From the data that follows, print exactly the lines starting at the one containing "hg.exec i s₂" and ending at the one containing "refused f => rfl"; include both of them and nothing more.

Given data Start Marker

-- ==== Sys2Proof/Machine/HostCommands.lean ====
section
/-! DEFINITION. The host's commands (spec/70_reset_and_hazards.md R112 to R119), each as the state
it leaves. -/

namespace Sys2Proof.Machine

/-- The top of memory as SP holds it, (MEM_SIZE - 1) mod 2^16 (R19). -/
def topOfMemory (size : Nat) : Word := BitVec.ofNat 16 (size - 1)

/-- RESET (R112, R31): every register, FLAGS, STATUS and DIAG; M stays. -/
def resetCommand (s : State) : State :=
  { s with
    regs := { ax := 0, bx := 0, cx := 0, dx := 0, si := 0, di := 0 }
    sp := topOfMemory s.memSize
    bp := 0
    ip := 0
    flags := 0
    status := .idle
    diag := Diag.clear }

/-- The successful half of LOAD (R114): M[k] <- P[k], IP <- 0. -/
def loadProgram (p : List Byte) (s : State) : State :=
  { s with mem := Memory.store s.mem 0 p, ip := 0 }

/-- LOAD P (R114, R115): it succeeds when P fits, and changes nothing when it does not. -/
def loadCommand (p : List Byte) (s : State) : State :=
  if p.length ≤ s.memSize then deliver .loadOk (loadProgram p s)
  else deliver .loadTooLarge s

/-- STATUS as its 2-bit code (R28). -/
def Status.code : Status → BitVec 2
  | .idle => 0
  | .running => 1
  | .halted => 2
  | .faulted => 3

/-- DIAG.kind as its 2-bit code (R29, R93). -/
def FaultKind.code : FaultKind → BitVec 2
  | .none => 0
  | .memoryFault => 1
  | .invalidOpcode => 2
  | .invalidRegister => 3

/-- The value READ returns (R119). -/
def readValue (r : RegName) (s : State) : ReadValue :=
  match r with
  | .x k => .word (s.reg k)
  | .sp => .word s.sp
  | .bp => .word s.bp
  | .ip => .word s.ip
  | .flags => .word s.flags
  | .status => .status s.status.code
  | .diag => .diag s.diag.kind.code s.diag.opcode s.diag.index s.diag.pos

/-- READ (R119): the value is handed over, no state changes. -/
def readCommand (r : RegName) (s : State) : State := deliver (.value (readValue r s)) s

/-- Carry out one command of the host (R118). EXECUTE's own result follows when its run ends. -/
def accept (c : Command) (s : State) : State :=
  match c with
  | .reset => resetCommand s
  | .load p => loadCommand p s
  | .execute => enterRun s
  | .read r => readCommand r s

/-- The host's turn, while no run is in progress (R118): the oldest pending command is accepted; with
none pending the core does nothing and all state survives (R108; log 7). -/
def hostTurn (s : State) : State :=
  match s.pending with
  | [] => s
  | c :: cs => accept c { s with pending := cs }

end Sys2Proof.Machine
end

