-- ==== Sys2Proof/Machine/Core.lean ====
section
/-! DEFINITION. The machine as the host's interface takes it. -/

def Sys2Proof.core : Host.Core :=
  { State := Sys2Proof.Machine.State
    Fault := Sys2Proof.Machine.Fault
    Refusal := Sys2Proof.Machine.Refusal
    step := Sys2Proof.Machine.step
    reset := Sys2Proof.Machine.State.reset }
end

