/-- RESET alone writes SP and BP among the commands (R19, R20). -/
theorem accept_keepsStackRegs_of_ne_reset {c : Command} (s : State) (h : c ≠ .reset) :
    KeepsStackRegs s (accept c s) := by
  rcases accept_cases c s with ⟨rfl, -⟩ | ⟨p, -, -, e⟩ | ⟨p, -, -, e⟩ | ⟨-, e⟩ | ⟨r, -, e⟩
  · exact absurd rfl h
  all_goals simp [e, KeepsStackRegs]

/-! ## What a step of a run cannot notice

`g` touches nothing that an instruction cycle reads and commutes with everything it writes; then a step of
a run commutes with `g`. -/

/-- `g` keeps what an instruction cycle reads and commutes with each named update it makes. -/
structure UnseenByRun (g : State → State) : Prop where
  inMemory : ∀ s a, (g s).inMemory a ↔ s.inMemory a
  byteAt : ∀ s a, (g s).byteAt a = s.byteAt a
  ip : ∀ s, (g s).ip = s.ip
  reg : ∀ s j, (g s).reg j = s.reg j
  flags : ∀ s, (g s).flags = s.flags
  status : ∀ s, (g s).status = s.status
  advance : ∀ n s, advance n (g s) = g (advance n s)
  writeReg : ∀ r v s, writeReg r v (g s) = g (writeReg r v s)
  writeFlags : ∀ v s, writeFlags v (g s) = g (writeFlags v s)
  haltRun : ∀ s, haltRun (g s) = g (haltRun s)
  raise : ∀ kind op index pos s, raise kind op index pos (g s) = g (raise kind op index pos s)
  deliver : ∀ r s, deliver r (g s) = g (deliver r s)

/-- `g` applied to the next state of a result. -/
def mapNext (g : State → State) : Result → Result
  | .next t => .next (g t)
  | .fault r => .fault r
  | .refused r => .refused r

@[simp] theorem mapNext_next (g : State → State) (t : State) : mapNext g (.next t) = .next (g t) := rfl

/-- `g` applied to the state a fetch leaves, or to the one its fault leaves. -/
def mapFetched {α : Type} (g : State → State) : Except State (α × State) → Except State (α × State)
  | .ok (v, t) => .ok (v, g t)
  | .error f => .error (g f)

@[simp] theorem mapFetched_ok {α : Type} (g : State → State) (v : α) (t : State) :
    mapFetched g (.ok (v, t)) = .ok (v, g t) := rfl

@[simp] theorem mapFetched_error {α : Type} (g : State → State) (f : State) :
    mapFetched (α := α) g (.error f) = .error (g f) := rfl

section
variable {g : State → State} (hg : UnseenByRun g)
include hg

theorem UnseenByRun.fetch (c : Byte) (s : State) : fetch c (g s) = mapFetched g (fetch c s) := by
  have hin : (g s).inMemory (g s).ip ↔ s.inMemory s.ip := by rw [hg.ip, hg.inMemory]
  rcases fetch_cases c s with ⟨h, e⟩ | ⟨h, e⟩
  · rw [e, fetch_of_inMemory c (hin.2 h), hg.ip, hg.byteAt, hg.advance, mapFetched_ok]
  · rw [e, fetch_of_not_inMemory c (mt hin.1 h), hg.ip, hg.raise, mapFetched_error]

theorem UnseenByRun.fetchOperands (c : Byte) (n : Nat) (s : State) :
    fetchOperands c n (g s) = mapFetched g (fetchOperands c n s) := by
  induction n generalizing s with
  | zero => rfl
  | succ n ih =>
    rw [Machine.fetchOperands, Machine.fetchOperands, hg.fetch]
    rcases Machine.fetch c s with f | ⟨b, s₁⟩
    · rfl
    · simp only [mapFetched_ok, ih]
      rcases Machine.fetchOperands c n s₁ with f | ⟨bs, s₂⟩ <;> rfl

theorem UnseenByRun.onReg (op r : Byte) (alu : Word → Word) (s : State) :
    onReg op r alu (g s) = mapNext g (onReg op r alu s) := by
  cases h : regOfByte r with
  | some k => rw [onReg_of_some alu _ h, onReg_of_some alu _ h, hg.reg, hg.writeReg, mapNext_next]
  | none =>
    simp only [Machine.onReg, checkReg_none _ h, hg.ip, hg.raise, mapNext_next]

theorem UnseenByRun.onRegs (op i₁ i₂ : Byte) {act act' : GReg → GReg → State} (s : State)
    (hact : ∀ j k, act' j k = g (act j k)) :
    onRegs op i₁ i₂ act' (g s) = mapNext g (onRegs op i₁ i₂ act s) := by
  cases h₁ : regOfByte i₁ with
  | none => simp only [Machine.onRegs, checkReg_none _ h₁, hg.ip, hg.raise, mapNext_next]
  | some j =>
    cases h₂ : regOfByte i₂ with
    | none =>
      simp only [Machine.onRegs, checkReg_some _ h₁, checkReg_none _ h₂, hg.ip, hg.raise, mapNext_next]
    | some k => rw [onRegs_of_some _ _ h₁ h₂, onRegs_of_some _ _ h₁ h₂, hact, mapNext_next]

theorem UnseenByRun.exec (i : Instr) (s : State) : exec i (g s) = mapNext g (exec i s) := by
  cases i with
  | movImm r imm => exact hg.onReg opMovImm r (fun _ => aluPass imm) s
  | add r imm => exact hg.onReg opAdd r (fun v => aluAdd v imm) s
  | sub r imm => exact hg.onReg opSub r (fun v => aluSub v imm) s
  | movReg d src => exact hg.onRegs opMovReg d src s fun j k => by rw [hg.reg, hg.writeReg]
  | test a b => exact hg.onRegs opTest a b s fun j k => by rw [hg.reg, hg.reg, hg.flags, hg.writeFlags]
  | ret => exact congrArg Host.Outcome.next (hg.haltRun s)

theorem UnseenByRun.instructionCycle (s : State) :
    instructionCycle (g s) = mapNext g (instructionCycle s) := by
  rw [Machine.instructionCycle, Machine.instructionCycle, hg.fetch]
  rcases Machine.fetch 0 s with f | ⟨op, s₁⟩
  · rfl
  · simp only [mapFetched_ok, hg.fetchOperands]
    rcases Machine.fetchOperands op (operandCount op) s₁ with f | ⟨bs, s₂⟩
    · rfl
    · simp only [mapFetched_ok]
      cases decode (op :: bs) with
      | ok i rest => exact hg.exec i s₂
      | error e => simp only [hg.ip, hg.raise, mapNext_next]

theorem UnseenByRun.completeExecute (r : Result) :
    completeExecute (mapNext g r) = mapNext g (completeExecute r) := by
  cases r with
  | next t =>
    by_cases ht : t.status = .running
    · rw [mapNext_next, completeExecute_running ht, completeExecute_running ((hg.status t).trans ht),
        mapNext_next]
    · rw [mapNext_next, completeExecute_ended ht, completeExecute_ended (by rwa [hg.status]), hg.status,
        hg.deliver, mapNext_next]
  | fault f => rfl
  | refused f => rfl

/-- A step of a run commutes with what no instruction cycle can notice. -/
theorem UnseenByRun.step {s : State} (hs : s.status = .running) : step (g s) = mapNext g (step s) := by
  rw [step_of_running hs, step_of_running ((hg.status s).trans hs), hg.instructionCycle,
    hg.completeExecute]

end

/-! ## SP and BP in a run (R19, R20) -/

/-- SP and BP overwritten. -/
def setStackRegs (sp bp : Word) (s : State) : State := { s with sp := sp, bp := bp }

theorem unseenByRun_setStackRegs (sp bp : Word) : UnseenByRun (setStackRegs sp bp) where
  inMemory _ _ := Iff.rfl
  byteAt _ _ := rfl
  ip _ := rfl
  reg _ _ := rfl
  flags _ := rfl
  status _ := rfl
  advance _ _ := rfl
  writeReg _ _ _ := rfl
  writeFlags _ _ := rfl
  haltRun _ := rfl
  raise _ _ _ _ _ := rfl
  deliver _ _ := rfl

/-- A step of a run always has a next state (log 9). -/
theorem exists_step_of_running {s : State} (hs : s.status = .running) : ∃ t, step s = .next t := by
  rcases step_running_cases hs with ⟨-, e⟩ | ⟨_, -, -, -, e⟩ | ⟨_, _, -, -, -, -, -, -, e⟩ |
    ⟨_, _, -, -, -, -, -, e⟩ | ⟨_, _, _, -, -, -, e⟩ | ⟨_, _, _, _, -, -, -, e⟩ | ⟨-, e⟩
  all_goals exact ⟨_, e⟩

Given data End Marker

| Output of the task |
      | ok i rest => exact hg.exec i s₂
      | error e => simp only [hg.ip, hg.raise, mapNext_next]

theorem UnseenByRun.completeExecute (r : Result) :
    completeExecute (mapNext g r) = mapNext g (completeExecute r) := by
  cases r with
  | next t =>
    by_cases ht : t.status = .running
    · rw [mapNext_next, completeExecute_running ht, completeExecute_running ((hg.status t).trans ht),
        mapNext_next]
    · rw [mapNext_next, completeExecute_ended ht, completeExecute_ended (by rwa [hg.status]), hg.status,
        hg.deliver, mapNext_next]
  | fault f => rfl
  | refused f => rfl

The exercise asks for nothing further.